• WHAT TO DO:
The lines from the start of the records through the one containing "def substPayload (entry" are to be restated word for word; please include both ends.
[DATA IN THIS EXERCISE]
-- ==== Sys2Proof/Machine/Operands.lean ====
section
/-! DEFINITION. Operand forms: lanes of a payload (R124, R186), substituted operands (R42, R43), and the operand tokens
of a firing (R13). -/
namespace Sys2Proof.Machine

/-- Lane i of `w` bits. -/
def laneOf (w : Nat) (x : W256) (i : Nat) : Nat := x.toNat / 2 ^ (w * i) % 2 ^ w
/-- The first `n` lanes of `w` bits. -/
def lanesOf (w n : Nat) (x : W256) : List Nat := (List.range n).map (laneOf w x)
/-- The number whose lanes of `w` bits are these, lowest first. -/
def joinLanes (w : Nat) : List Nat → Nat
  | [] => 0
  | v :: t => v % 2 ^ w + 2 ^ w * joinLanes w t
def ofLanes (w : Nat) (l : List Nat) : W256 := BitVec.ofNat 256 (joinLanes w l)

/-- Lane width and count of an integer record (R124). -/
def intW (r : IntRec) : Nat := if r.v then 8 * 2 ^ r.lane.toNat else 64
def intN (r : IntRec) : Nat := if r.v then 256 / intW r else 1
/-- Lane container and count of a float record under its entry (R135, R185); a scalar form has one 64-bit lane. -/
def fltW (v : Bool) (e : W64) : Nat := if v then containerOf e else 64
def fltN (v : Bool) (e : W64) : Nat := if v then 256 / containerOf e else 1

/-- A lane as two's complement. -/
def sgn (w : Nat) (u : Nat) : Int := if u ≥ 2 ^ (w - 1) then (u : Int) - 2 ^ w else u
/-- An integer stored in a lane: modulo 2^w. -/
def unsgn (w : Nat) (n : Int) : Nat := (n % 2 ^ w).toNat

/-- v of R42. -/
def substVal (i : Instr) : W64 :=
  match substOf i with
  | .none => 0#64
  | .imm _ v => if grpOf i = .ctl ∨ grpOf i = .int then v.signExtend 64 else v.setWidth 64
  | .ext _ v => v

/-- The integer group's lane width in MOD[39:38] (R43). -/
def laneWidthInt : Instr → Nat
  | .add r | .sub r | .mulLo r | .mulHis r | .mulHiu r | .divS r | .divU r | .remS r | .remU r | .and r | .or r | .xor r
  | .andn r | .shl r | .shrL r | .shrA r | .rotL r | .rotR r | .bcntClz r | .bcntCtz r | .bcntPopc r | .minS r | .minU r
  | .maxS r | .maxU r | .abs r | .cmp _ r | .ext _ r | .bfx r | .bfi r | .lea _ r | .addsS r | .addsU r | .mula r => intW r
  | _ => 64

/-- The substituted operand's payload: v, replicated where the position takes 256 bits (R43). -/
def substPayload (entry : W64) (i : Instr) (wide : Bool) : W256 :=
  let v := substVal i
  if !wide then v.setWidth 256
  else
    let w := match grpOf i with
      | .int => laneWidthInt i
      | .flt | .vec => containerOf entry
      | _ => 64
    ofLanes w (List.replicate (256 / w) v.toNat)

/-- The width of a position that is no "*". -/
def posWide (i : Instr) (p : Pos) : Bool := (((shape i).bind (·.at p)).bind (PW.wide (vOf i))).getD false

/-- The operand of a position: the consumed token, the substituted value, or nothing. -/
def operandTok (entry : W64) (i : Instr) (tag : Tag) (p : Pos) (t : Option Tok) : Tok :=
  let none' : Tok := { payload := 0#256, wide := false, tag := tag, e := false, s := false, deps := [] }
  let subst : Tok := { none' with payload := substPayload entry i (posWide i p), wide := posWide i p }
  match substOf i with
  | .none => t.getD none'
  | .imm q _ => if q = p then subst else t.getD none'
  | .ext q _ => if q = p then subst else t.getD none'

/-- The firing of a record with the tokens of a complete set. -/
def mkFiring (s : State) (inst : Nat) (p : Place) (tag : Tag) (i : Instr) (a b c : Option Tok) : Firing :=
  let e := fmtOf s inst (fsOf i).toNat
  { inst := inst, place := p, tag := tag, a := operandTok e i tag .a a, b := operandTok e i tag .b b,
    c := operandTok e i tag .c c }

/-- Operand payloads of a firing as 64-bit values. -/
def a64 (f : Firing) : W64 := f.a.payload.setWidth 64
def b64 (f : Firing) : W64 := f.b.payload.setWidth 64
def c64 (f : Firing) : W64 := f.c.payload.setWidth 64

end Sys2Proof.Machine
end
[/DATA IN THIS EXERCISE]
• SOLUTION BELOW:
-- ==== Sys2Proof/Machine/Operands.lean ====
section
/-! DEFINITION. Operand forms: lanes of a payload (R124, R186), substituted operands (R42, R43), and the operand tokens
of a firing (R13). -/
namespace Sys2Proof.Machine

/-- Lane i of `w` bits. -/
def laneOf (w : Nat) (x : W256) (i : Nat) : Nat := x.toNat / 2 ^ (w * i) % 2 ^ w
/-- The first `n` lanes of `w` bits. -/
def lanesOf (w n : Nat) (x : W256) : List Nat := (List.range n).map (laneOf w x)
/-- The number whose lanes of `w` bits are these, lowest first. -/
def joinLanes (w : Nat) : List Nat → Nat
  | [] => 0
  | v :: t => v % 2 ^ w + 2 ^ w * joinLanes w t
def ofLanes (w : Nat) (l : List Nat) : W256 := BitVec.ofNat 256 (joinLanes w l)

/-- Lane width and count of an integer record (R124). -/
def intW (r : IntRec) : Nat := if r.v then 8 * 2 ^ r.lane.toNat else 64
def intN (r : IntRec) : Nat := if r.v then 256 / intW r else 1
/-- Lane container and count of a float record under its entry (R135, R185); a scalar form has one 64-bit lane. -/
def fltW (v : Bool) (e : W64) : Nat := if v then containerOf e else 64
def fltN (v : Bool) (e : W64) : Nat := if v then 256 / containerOf e else 1

/-- A lane as two's complement. -/
def sgn (w : Nat) (u : Nat) : Int := if u ≥ 2 ^ (w - 1) then (u : Int) - 2 ^ w else u
/-- An integer stored in a lane: modulo 2^w. -/
def unsgn (w : Nat) (n : Int) : Nat := (n % 2 ^ w).toNat

/-- v of R42. -/
def substVal (i : Instr) : W64 :=
  match substOf i with
  | .none => 0#64
  | .imm _ v => if grpOf i = .ctl ∨ grpOf i = .int then v.signExtend 64 else v.setWidth 64
  | .ext _ v => v

/-- The integer group's lane width in MOD[39:38] (R43). -/
def laneWidthInt : Instr → Nat
  | .add r | .sub r | .mulLo r | .mulHis r | .mulHiu r | .divS r | .divU r | .remS r | .remU r | .and r | .or r | .xor r
  | .andn r | .shl r | .shrL r | .shrA r | .rotL r | .rotR r | .bcntClz r | .bcntCtz r | .bcntPopc r | .minS r | .minU r
  | .maxS r | .maxU r | .abs r | .cmp _ r | .ext _ r | .bfx r | .bfi r | .lea _ r | .addsS r | .addsU r | .mula r => intW r
  | _ => 64

/-- The substituted operand's payload: v, replicated where the position takes 256 bits (R43). -/
def substPayload (entry : W64) (i : Instr) (wide : Bool) : W256 :=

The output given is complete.